Titan Arm
Month
We’re pleased to announce that we’ve been accepted to the Cornell Cup Competition! Cornell and Intel have teamed up to present an embedded systems competition. We’ll be competing this May is Disney World, Florida! Stay tuned.
Based on our actuation selection, a cable drive will be implemented on the exoskeleton to transmit the power from the motor to the elbow joint. A cable drive system allows for non-localized actuation. Other exoskeletons, such as HAL (image below), use localized motors for actuation. With non-localized actuation, it is possible to increase the motor strength and decrease the weight at the joint extremities.
We’ll be investigating cables and sheathing to transmit the force from the back to the elbow joint.
After months of deliberation, our team decided to purse an actuated upper body exoskeleton for use in the fields of healthcare, search and rescue, and strength intensive occupations.
Isolating simply the actuation subsystem, our team researched four different forms of actuation:
Fig. 1: Our whiteboard brainstorming session.
Our team has decided to move forward with a DC motor actuation system. This system was chosen because the team has experience; DC motors are already relatively inexpensive, clean, quiet, and precise.
One way of creating a natural user experience is to give a quick, smooth response to the user input. This is no small feat; how can you tell when a user requires additional strength? Electromyography is a potential solution. Electromyography, or EMG, is a way of sensing muscle activity through electrical signals. When muscles are activated by the brain, an electrical potential can be measured in the range of 50uV to 30 mV. By amplifying and filtering the signals, it’s possible to read and decompose the signals. When the muscles are inactive, the electrical potential is low; however, when lifting an object, the electrical potential rises. As the work required of the human increases, more muscle is called on to help lift the object, increasing the potential even higher. Therefore, using the correct sensors and filtering, it’s possible to scale the amount of aid from an exoskeletal suit.
Figure 1: The circuit used for amplifying and filtering EMG sensor data.
One of the team members’ brothers, Steve McGill, worked on a project with EMG sensors a few years back for his senior design. We enlisted his help in developing a EMG solution and borrowed his circuit, still working after three years of inactivity (Fig. 1). The sensors he lent us were high quality collocated EMG pads (see Fig. 2). This setup was found to be a “binary” approach, capable of determining if there was any muscle activity or none at all. This result was exciting, especially so early on in our project, but not ideal. An ideal signal would clearly represent a gradient of muscle activity, delineating both small and large loads. Luckily, a little digging online led to some interesting circuits that we’ll be investigating soon!
Figure 2: Two EMG sensors. These were applied directly to the skin and attached with typical bandage wrap.
The transition from no assistance to assistance could be triggered with these EMG sensors, but it’s not clear yet how to stop the external support. For example, when lifting a heavy box, the assistance could be triggered once the EMG signal crosses a certain threshold. This would allow the user to lift the box in a continuous angular rotation. However, a trigger must be set at the desired arm angle to lock the user’s arm in place. Current systems use an external controller to actuate and stop the user’s motion; it would be ideal to encapsulate the system and localize control to the user.
In order to get a better grasp of the applications of our project in physical therapy, our team met with Jennifer Dekerlegand, a physical therapist at the Hospital of the University of Pennsylvania (HUP). Jennifer has worked with engineers at Penn before and has a thorough understanding of the world of physical therapy. The biggest takeaway from our meeting was that developing the strength of the patient is much more important than developing the range of motion. To that end, we’ve put an emphasis on strength development in our design plans.
Jennifer will be a knowledgeable resource as we continue to develop and refine our project scope. Already, she’s helped us rule out the use case of a nursing assistance exoskeleton – such a device would be work than it’s worth.
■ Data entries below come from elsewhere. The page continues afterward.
/-! ### Reads that act (03 R90, R98; 09 R314; 11 R357, R360; 12 R382; 13 R408; 14 R435, R436; 05 R182) -/

/-- Which side of a mailbox core `c` is (03 R87, R99). -/
def mbxSide (s : State) (c : Nat) : MbxId → Option Side
  | .cmd _ => if c < 4 then some .receiver else none
  | .evt _ => if c < 4 then some .sender else none
  | .internal i =>
    let r := s.mbx.iroutes i.val
    if r.sender.toNat = 65 + c then some .sender else if r.receiver.toNat = 65 + c then some .receiver else none

/-- The number of core `c` among lock requesters: 65 + c (03 R98). -/
def coreRequester (c : Nat) : Fin 70 := Fin.ofNat 70 (65 + c)

/-- The outcome of a row's read: the value it returned and the state after it. -/
def readBy (r : Host.Outcome State Fault Refusal) (s : State) : Word × State :=
  let t := nextOr s r
  (t.out.readData, t)

/-- A read of a mailbox register by core `c`. -/
def State.mbxRead (c : Nat) (m : MbxId) (o : Nat) (s : State) : Word × State :=
  let plain := ((mbxWord s m o).getD 0, s)
  if o = 0x18 then readBy (execMbxLockRead m (coreRequester c) s) s
  else if o = 0x04 ∧ mbxSide s c m = some .receiver then readBy (execMbxMsgHiRead m .receiver s) s
  else plain

/-- The blocks whose registers are read at machine and supervisor level only: RING_, CLK_ and CPH_, PKE_, ALM_, SOL_ and LST_, SD_
and ICC_, CLS_ and INS_, WLT_, PWR_ (06, 07 R259, 08 R290, 09 R314, 10 R339, 13 R410, 14 R435, 15 R458, 16 R484, 17 R497). -/
def readAbove (block : Nat) : Bool := [0x20, 0x22, 0x24, 0x28, 0x29, 0x2A, 0x2B, 0x2C, 0x2D].contains block

/-- A read whose value the spec does not give: a free value. -/
def State.readFree (s : State) : Word × State :=
  (BitVec.ofNat 32 (ofLe ((List.range 4).map (Config.freeByte s.freeCount))), s.withFreeCount (· + 1))

/-- A read by core `c` of the register at `a`.  The Cobbler's private memory behind its window reads as a free value (log entry
4), and so does a register above user level read at user level: it has no effect, and its value is not stated (log entry 124). -/
def State.regRead (c : Nat) (lv : Level) (a : Nat) (s : State) : Word × State :=
  if lv = .user && readAbove (a / 0x1000000) then s.readFree else
  let o := a % 0x1000000
  let plain : Word × State := ((regWord s a).getD 0, s)
  let me : CoreNo := Fin.ofNat 5 c
  match a / 0x1000000 with
  | 0x21 => match mbxAt o with | some (m, r) => s.mbxRead c m r | none => plain
  | 0x23 =>
    if 0x2000 ≤ o ∧ o < 0x2800 ∧ o % 0x40 = 0 then readBy (execMeasWord0Read (Fin.ofNat 32 ((o - 0x2000) / 0x40)) s) s
    else if o < 0x500 ∧ o % 0x100 = 0x34 then
      (plain.1, s.withDig fun d => d.updChan (o / 0x100) fun x => { x with ctxOut := x.ctxOut.tail })
    else plain
  | 0x25 =>
    if 0x100 ≤ o ∧ o < 0x1A0 ∧ o % 0x20 = 0x04 then
      readBy (execRngDataRead (Fin.ofNat 5 ((o - 0x100) / 0x20)) s) s
    else if o = 0x608 then readBy (execRngRawRead me lv s) s
    else plain
  | 0x26 =>
    if o < 0x400 ∧ o % 0x100 = 0x10 then readBy (execKeyBlobOutRead (Fin.ofNat 4 (o / 0x100)) (.core me lv) s) (s.setRead 0)
    else plain
  | 0x28 => if 0x140 ≤ o ∧ o < 0x160 then readBy (execAlmLogDataRead (Fin.ofNat 8 ((o - 0x140) / 4)) s) s else plain
  | 0x29 =>
    if o = 0x10000 then (plain.1, s.withSole fun x => { x with timeHi := BitVec.ofNat 16 (x.time.toNat / 2 ^ 32) }) else plain
  | 0x2B =>
    if o = 0x20 then (plain.1, s.withCls fun x => { x with rx := x.rx.tail })
    else if o = 0x10004 then (plain.1, s.withInsole fun i => { i with rtcHi := BitVec.ofNat 16 (i.rtc.toNat / 2 ^ 32) })
    else plain
  | 0x2F => match regWord s a with
    | some _ => plain
    | none => s.readFree
  | _ => plain

end Sys2Proof.Machine
end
She’s also given us personal stories interacting with the Ekso Bionics lower body exoskeleton and the positive impacts on the patients.
Our team is designing an untethered, powered, upper body exoskeleton for use in the fields of rehabilitation and therapeutic application, as well as occupations requiring augmented strength. Though systems exist, past exoskeleton endeavors have led to bulky, expensive, invasive, and tethered solutions. The challenge is to build an exoskeletal system that is inexpensive, streamlined, and wireless.
Our solution is unique in that it will be a low-cost, ergonomic device actuated through sensors measuring the user’s motion and muscle activity. Through onboard sensing, the skeleton can provide rich data, such as range of motion or strength for use in physical therapy. This data can be used by doctors and patients to more accurately track improvement over time. With its low cost, hospitals could employ multiple devices and aid a larger audience of patients; the devices could even be used at home for physical therapy, which would dramatically increase quality of life for patients.
Outside of physical therapy, augmented strength is applicable to physically intensive occupations, as well as search and rescue operations. Each year, thousands of workers must take leave due to injuries triggered by heavy lifting; with augmented strength, workers could avoid harmful situations.